▶ **What this task involves**: Given the listing below, write out exactly the lines starting with the line that has "there are fifteen legal words. -/" and going on through the line that has "step s = exec", both kept.

────────────────────────────────────────

-- ==== Sys2Proof/Certificates/Slice0/Obligations.lean ====
section
/-!
DEFINITION. The statements about the block, each from a numbered rule of the spec.
-/

open Sys2Proof Sys2Proof.Machine

/-! ## Commands, decoding, host actions, reset -/

/-- R72: the fifteen legal words and the commands they encode. -/
def Obligations.SpecWordsDecode : Prop :=
  decode 0x00000001#32 = .ok .hdrBuildRgba ∧ decode 0x00000101#32 = .ok .hdrBuildDxt1 ∧
  decode 0x00000201#32 = .ok .hdrBuildDxt5 ∧ decode 0x00000002#32 = .ok .hdrParse ∧
  decode 0x00000003#32 = .ok .fccResolve ∧ decode 0x00000010#32 = .ok .bc1Enc ∧
  decode 0x00000011#32 = .ok .bc3aEnc ∧ decode 0x00000020#32 = .ok .pack2 ∧
  decode 0x00000021#32 = .ok .pack3 ∧ decode 0x00000022#32 = .ok .unpack2 ∧
  decode 0x00000023#32 = .ok .unpack3 ∧ decode 0x00000030#32 = .ok .encFrameRgba ∧
  decode 0x00000130#32 = .ok .encFrameDxt1 ∧ decode 0x00000230#32 = .ok .encFrameDxt5 ∧
  decode 0x00000031#32 = .ok .decFrame

/-- R70, R74: a word decodes to a command exactly when it is the word that encodes it, so every bit of the word counts and
there are fifteen legal words. -/
def Obligations.DecodeAndEncodeAgree : Prop :=
  ∀ (w : Word) (i : Instr), decode w = .ok i ↔ w = encode i

/-- R74: a word is legal exactly when `ZERO` is 0, `OPC` is assigned and `FMT` is one allowed for that `OPC`. -/
def Obligations.LegalExactlyWhenDecoded : Prop :=
  ∀ w : Word, (∃ i, decode w = .ok i) ↔
    w.toNat / 1024 = 0 ∧
      ((w.toNat % 256 ∈ [0x01, 0x30] ∧ w.toNat / 256 % 4 ∈ [0, 1, 2]) ∨
        (w.toNat % 256 ∈ [0x02, 0x03, 0x10, 0x11, 0x20, 0x21, 0x22, 0x23, 0x31] ∧ w.toNat / 256 % 4 = 0))

/-- R74, R75: an illegal word written to `CMD` raises `IllegalCommand`, whatever the registers and buffers hold, and
changes nothing but `STATUS`. -/
def Obligations.IllegalWordRaisesIllegalCommand : Prop :=
  ∀ (s : State) (w : Word) (rest : List HostAction), s.host = .writeCmd w :: rest → (∀ i, decode w ≠ .ok i) →
    step s = .next { s with host := rest, status := 0x84#32 }

/-- R27, R58: when the host's next action writes a legal word to `CMD`, the step is the meaning of the command it encodes,
with the host's later actions still to come. -/
def Obligations.StepRunsTheDecodedCommand : Prop :=
  ∀ (s : State) (w : Word) (i : Instr) (rest : List HostAction), s.host = .writeCmd w :: rest → decode w = .ok i →
    step s = exec i { s with host := rest }

/-- R300, R304, R343 (what a command reads: R344 and log entry 1): every command answers a next state, in which it has
succeeded, or has raised one of its errors and changed nothing but `STATUS`; the one exception is a command that reads
`IBUF` and finds a byte below `x[2]` that the host has not written, which may take no step. -/
def Obligations.EveryCommandSucceedsOrOnlyReports : Prop :=
  ∀ (i : Instr) (s : State),
    (∃ t, exec i s = .next t ∧
      (t.status = 0x80#32 ∨
        ∃ code ∈ [0x81#32, 0x82#32, 0x83#32, 0x85#32], t = { s with status := code })) ∨
    (exec i s = .fault .unwrittenInput ∧ i ∉ [.hdrBuildRgba, .hdrBuildDxt1, .hdrBuildDxt5] ∧
      ∃ k < s.inlen, s.written k = false)

/-- R30, R347, R21, R303: what every command leaves unchanged: `IBUF`, `x[2]`, the instance and the host's actions always;
`x[0]` and `x[1]` except for HDR_PARSE and DEC_FRAME; `x[4]` to `x[6]` except for these and FCC_RESOLVE. -/
def Obligations.CommandFrame : Prop :=
  ∀ (i : Instr) (s t : State), exec i s = .next t →
    t.ibuf = s.ibuf ∧ t.ibufEpoch = s.ibufEpoch ∧ t.inst = s.inst ∧ t.host = s.host ∧ t.x.inlen = s.x.inlen ∧
    (i ∉ [.hdrParse, .decFrame] → t.x.width = s.x.width ∧ t.x.height = s.x.height) ∧
    (i ∉ [.hdrParse, .fccResolve, .decFrame] →
      t.x.fourcc = s.x.fourcc ∧ t.x.bitcount = s.x.bitcount ∧ t.x.probe = s.x.probe)

/-- R31: a successful command gives a value to the bytes `OBUF[0 .. x[3])` and to no other, and they lie inside `OBUF`
(R57). -/
def Obligations.SuccessDefinesOutputBytes : Prop :=
  ∀ (i : Instr) (s t : State), exec i s = .next t → t.status = 0x80#32 →
    t.x.outlen.toNat ≤ s.inst.obuf.bytes ∧ ∀ k, (t.obuf.get? k).isSome ↔ k < t.x.outlen.toNat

────────────────────────────────────────

▶ **Written answer**:
there are fifteen legal words. -/
def Obligations.DecodeAndEncodeAgree : Prop :=
  ∀ (w : Word) (i : Instr), decode w = .ok i ↔ w = encode i

/-- R74: a word is legal exactly when `ZERO` is 0, `OPC` is assigned and `FMT` is one allowed for that `OPC`. -/
def Obligations.LegalExactlyWhenDecoded : Prop :=
  ∀ w : Word, (∃ i, decode w = .ok i) ↔
    w.toNat / 1024 = 0 ∧
      ((w.toNat % 256 ∈ [0x01, 0x30] ∧ w.toNat / 256 % 4 ∈ [0, 1, 2]) ∨
        (w.toNat % 256 ∈ [0x02, 0x03, 0x10, 0x11, 0x20, 0x21, 0x22, 0x23, 0x31] ∧ w.toNat / 256 % 4 = 0))

/-- R74, R75: an illegal word written to `CMD` raises `IllegalCommand`, whatever the registers and buffers hold, and
changes nothing but `STATUS`. -/
def Obligations.IllegalWordRaisesIllegalCommand : Prop :=
  ∀ (s : State) (w : Word) (rest : List HostAction), s.host = .writeCmd w :: rest → (∀ i, decode w ≠ .ok i) →
    step s = .next { s with host := rest, status := 0x84#32 }

/-- R27, R58: when the host's next action writes a legal word to `CMD`, the step is the meaning of the command it encodes,
with the host's later actions still to come. -/
def Obligations.StepRunsTheDecodedCommand : Prop :=
  ∀ (s : State) (w : Word) (i : Instr) (rest : List HostAction), s.host = .writeCmd w :: rest → decode w = .ok i →
    step s = exec i { s with host := rest }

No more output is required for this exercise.